Только после этого мощного и впечатляющего залпа я понял, почему старший лейтенант Воронцов снял нас со скалы, хотя позиция там была, казалось бы, чрезвычайно удобная для защиты прохода по дну ущелья, а меня категорично предупредил, чтобы я подальше от той же скалы себе нору нашел. На скале обзор был хороший, и стрелять оттуда было удобно. Мы сравнительно небольшим составом смогли уничтожить вдвое больше боевиков, чем нас было, при этом сами потеряли только троих. Но троих мы потеряли как раз после точного выстрела из «подствольника». Граната «подствольника», конечно, не пуля, и точно положить ее в нужное место, тем более навесным выстрелом, очень сложно. Однако гранате, как раз потому, что она не пуля, достаточно разорваться в пяти метрах от тебя, и ты уже выведен из строя. Помимо осколочного ранения еще и обязательная контузия, которая не добавит тебе боеспособности. Имея возможность дать залп из шестидесяти «подствольников» сразу, боевики обязательно накрывали скалу, и никого осколки пощадить не могли бы. Непонятно еще, как скала такую детонацию выдержала…

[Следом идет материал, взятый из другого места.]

/-! ## Room on a core (R284) -/

/-- What instances of the core's partition hold on it: each with the rank it has there. -/
def State.onCore (s : State) (core : Nat) : List (Inst × Nat) :=
  s.insts.vals.flatMap fun i =>
    if (i.st = 2 || i.st = 3 || (i.st = 1 && i.begun)) && s.partOfCluster (clusterOf core) = some (s.instPart i) then
      (i.cores.zipIdx.filter fun e => e.1 = core).map fun e => (i, e.2)
    else []

/-- Sum of a resource over the members that hold or have reserved a slot of the core; `but` is left out. -/
def State.usedOn (s : State) (core : Nat) (but : Option Nat) (f : Node → Nat) : Nat :=
  (s.onCore core).foldl (fun t e =>
    if e.1.st = 1 || e.1.ended.contains e.2 || (but.isSome && e.1.cids[e.2]? = but) then t
    else t + ((s.nodeOf e.1).map f).getD 0) 0

/-- Physical banks that members hold, and those kept. -/
def State.banksOn (s : State) (core : Nat) : List Nat :=
  (((s.onCore core).flatMap fun e => e.1.banks.getD e.2 []) ++ (s.core core).kept.map (·.bank)).eraseDups

/-- Private tracks that can be assigned (R372). -/
def State.freeTracksOn (s : State) (core p : Nat) : List Nat :=
  ((s.core core).tracks.filter fun t => t.2.v && !t.2.common && !t.2.suspect && !t.2.ridx && t.2.part = p &&
    t.2.inst.isNone && !((s.core core).keptTracks.any fun k => k.bank = t.1)).map (·.1)
/-- Heads of a declaration that no common track covers. -/
def State.ownHeads (s : State) (core p tracks : Nat) : Nat :=
  ((List.range tracks).filter fun h => (s.commonTrack core p h).isNone).length

/-- What `retire` keeps on a core for a member of an instance (R337). -/
def Kept.isFor (k : Kept) (i : Inst) (r : Nat) : Bool :=
  k.kseq = i.kernel && k.node = i.node && k.x = i.x && k.y = i.y && k.z = i.z && k.rank = r
def State.keptOn (s : State) (core : Nat) (i : Inst) (r : Nat) : List Kept := (s.core core).kept.filter fun k => k.isFor i r
/-- The core where the predecessor's member retired. -/
def State.keptCore (s : State) (i : Inst) (r : Nat) : Option Nat :=
  (s.cores.find? fun e => (e.2.kept ++ e.2.keptTracks).any fun k => k.isFor i r).map (·.1)
/-- The core where the same-coordinate instance of the first predecessor ran. -/
def State.predCore (s : State) (i : Inst) (r : Nat) : Option Nat :=
  match (s.nodeOf i).bind fun n => n.preds.head? with
  | none => none
  | some p => (s.insts.vals.find? fun e => e.kernel = i.kernel && e.node = p.2 && e.x = i.x && e.y = i.y && e.z = i.z).bind
      fun e => e.cores[r]?

/-- The only core a member may go to, where there is one (R283, R278, R329). -/
def State.fixedCore (s : State) (i : Inst) (n : Node) (r : Nat) : Option Nat :=
  if i.begun then
    ((i.cids[r]?).bind s.ctx?).bind fun c =>
      if !c.decl.tracks.isEmpty || c.micro.isSome || !c.binds.isEmpty then some c.id.core else none
  else if n.retained then (match s.keptCore i r with | some c => some c | none => s.predCore i r)
  else none

/-- Rings that a member's context has defined in its banks. -/
def State.ringsOwned (s : State) (c : Ctx) : List Nat :=
  ((s.core c.id.core).rings.filter fun r => r.2.defd && r.2.owner = c.cid).map (·.1)
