-- ==== Sys2Proof/Machine/Dispatch.lean ====
section
/-! DEFINITION. One arm per instruction and event: each calls the meaning of its own. -/
namespace Sys2Proof.Machine
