-- ==== Sys2Proof/Machine/Core.lean ====
section
/-! DEFINITION. The machine as the host takes it. -/

def Sys2Proof.core : Host.Core :=
  { State := Sys2Proof.Machine.State, Fault := Sys2Proof.Machine.Fault, Refusal := Sys2Proof.Machine.Refusal,
    step := Sys2Proof.Machine.step, reset := Sys2Proof.Machine.State.reset }
end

Потом бой пошел в нормальном русле. Наши бандитов накрыли очередями очень вовремя. Те не среагировали правильно и потому понесли потери. Но потом, памятуя еще о своем преимуществе в живой силе, вперед двинулись. Мне из норы не видно было, как отступают наши, но отступали, видимо, организованно и неторопливо, потому что боевики в атаку не бежали, а перебегали от укрытия к укрытию, и время от времени то один падал и не вставал, то другой. Правильное тактическое построение боя удачно сводило на «нет» численное преимущество наступающих. Старший лейтенант Воронцов свое дело знал.
А я знал именно свое дело, солдатское, и приступил к дальнейшему выполнению приказа…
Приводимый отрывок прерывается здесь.